-------- GIVEN ENTRIES --------

-- ==== Sys2Proof/Machine/Dispatch.lean ====
section
/-!
DEFINITION. One arm for each command: the call of its meaning.
-/
namespace Sys2Proof.Machine

/-- The effect of a command or event on everything but the queue. -/
def exec (i : Instr) (s : State) : Host.Outcome State Fault Refusal :=
  match i with
  | .status p => Sys2Proof.Machine.execStatus p s
  | .readRecords p => Sys2Proof.Machine.execReadRecords p s
  | .findLabel p => Sys2Proof.Machine.execFindLabel p s
  | .findModel p => Sys2Proof.Machine.execFindModel p s
  | .create p => Sys2Proof.Machine.execCreate p s
  | .cancelAssembly p => Sys2Proof.Machine.execCancelAssembly p s
  | .narrow p => Sys2Proof.Machine.execNarrow p s
  | .suspend p => Sys2Proof.Machine.execSuspend p s
  | .resume p => Sys2Proof.Machine.execResume p s
  | .retire p => Sys2Proof.Machine.execRetire p s
  | .release p => Sys2Proof.Machine.execRelease p s
  | .verify p => Sys2Proof.Machine.execVerify p s
  | .openTicket p => Sys2Proof.Machine.execOpenTicket p s
  | .readTickets p => Sys2Proof.Machine.execReadTickets p s
  | .dismissTicket p => Sys2Proof.Machine.execDismissTicket p s
  | .bind p => Sys2Proof.Machine.execBind p s
  | .unbind p => Sys2Proof.Machine.execUnbind p s
  | .arm p => Sys2Proof.Machine.execArm p s
  | .disarm p => Sys2Proof.Machine.execDisarm p s
  | .abort p => Sys2Proof.Machine.execAbort p s
  | .clearHold p => Sys2Proof.Machine.execClearHold p s
  | .readStations p => Sys2Proof.Machine.execReadStations p s
  | .readEvents p => Sys2Proof.Machine.execReadEvents p s
  | .setAlertMask p => Sys2Proof.Machine.execSetAlertMask p s
  | .readSettings p => Sys2Proof.Machine.execReadSettings p s
  | .setSettings p => Sys2Proof.Machine.execSetSettings p s
  | .ackRestart p => Sys2Proof.Machine.execAckRestart p s
  | .restart p => Sys2Proof.Machine.execRestart p s
  | .disarmAll p => Sys2Proof.Machine.execDisarmAll p s
  | .abortAll p => Sys2Proof.Machine.execAbortAll p s
  | .unknownCommand kind p => Sys2Proof.Machine.execUnknownCommand kind p s
  | .consoleFrameError => Sys2Proof.Machine.execConsoleFrameError s
  | .broadcastDiscard kind p => Sys2Proof.Machine.execBroadcastDiscard kind p s
  | .consoleAnswerEnd straps senses => Sys2Proof.Machine.execConsoleAnswerEnd straps senses s
  | .powerOn straps senses celsius => Sys2Proof.Machine.execPowerOn straps senses celsius s
  | .powerDown => Sys2Proof.Machine.execPowerDown s
  | .supervisionLapse => Sys2Proof.Machine.execSupervisionLapse s
  | .component l p => Sys2Proof.Machine.execComponent l p s
  | .lineStatus l p => Sys2Proof.Machine.execLineStatus l p s
  | .ticketQuery l p => Sys2Proof.Machine.execTicketQuery l p s
  | .approve l p => Sys2Proof.Machine.execApprove l p s
  | .decline l p => Sys2Proof.Machine.execDecline l p s
  | .custodianFrameError l => Sys2Proof.Machine.execCustodianFrameError l s
  | .ticketExpiry number => Sys2Proof.Machine.execTicketExpiry number s
  | .componentCheckDone => Sys2Proof.Machine.execComponentCheckDone s
  | .keyCheckDone => Sys2Proof.Machine.execKeyCheckDone s
  | .packageJobDone => Sys2Proof.Machine.execPackageJobDone s
  | .verifyJobDone => Sys2Proof.Machine.execVerifyJobDone s
  | .discardedJobDone => Sys2Proof.Machine.execDiscardedJobDone s
  | .present st => Sys2Proof.Machine.execPresent st s
  | .absent st => Sys2Proof.Machine.execAbsent st s
  | .identity st p => Sys2Proof.Machine.execIdentity st p s
  | .receipt st p => Sys2Proof.Machine.execReceipt st p s
  | .refuse st p => Sys2Proof.Machine.execRefuse st p s
  | .stationFrameError st => Sys2Proof.Machine.execStationFrameError st s
  | .identityTimerExpiry st => Sys2Proof.Machine.execIdentityTimerExpiry st s
  | .receiptTimerExpiry st => Sys2Proof.Machine.execReceiptTimerExpiry st s
  | .endOfTransmission st => Sys2Proof.Machine.execEndOfTransmission st s
  | .storageError slot changes => Sys2Proof.Machine.execStorageError slot changes s
  | .sweepTimerExpiry => Sys2Proof.Machine.execSweepTimerExpiry s
  | .startUpCheckCompletion => Sys2Proof.Machine.execStartUpCheckCompletion s
  | .tamperCause input => Sys2Proof.Machine.execTamperCause input s
  | .tamperInputInactive input => Sys2Proof.Machine.execTamperInputInactive input s
  | .temperatureReading celsius => Sys2Proof.Machine.execTemperatureReading celsius s
  | .custodianAnswerEnd l => Sys2Proof.Machine.execCustodianAnswerEnd l s
  | .stationFrameSent st => Sys2Proof.Machine.execStationFrameSent st s

end Sys2Proof.Machine
end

--------

EXERCISE PROMPT
Scan the entries for the word "senses". Report each line that has it.

TASK SOLUTION
  | .consoleAnswerEnd straps senses => Sys2Proof.Machine.execConsoleAnswerEnd straps senses s
  | .powerOn straps senses celsius => Sys2Proof.Machine.execPowerOn straps senses celsius s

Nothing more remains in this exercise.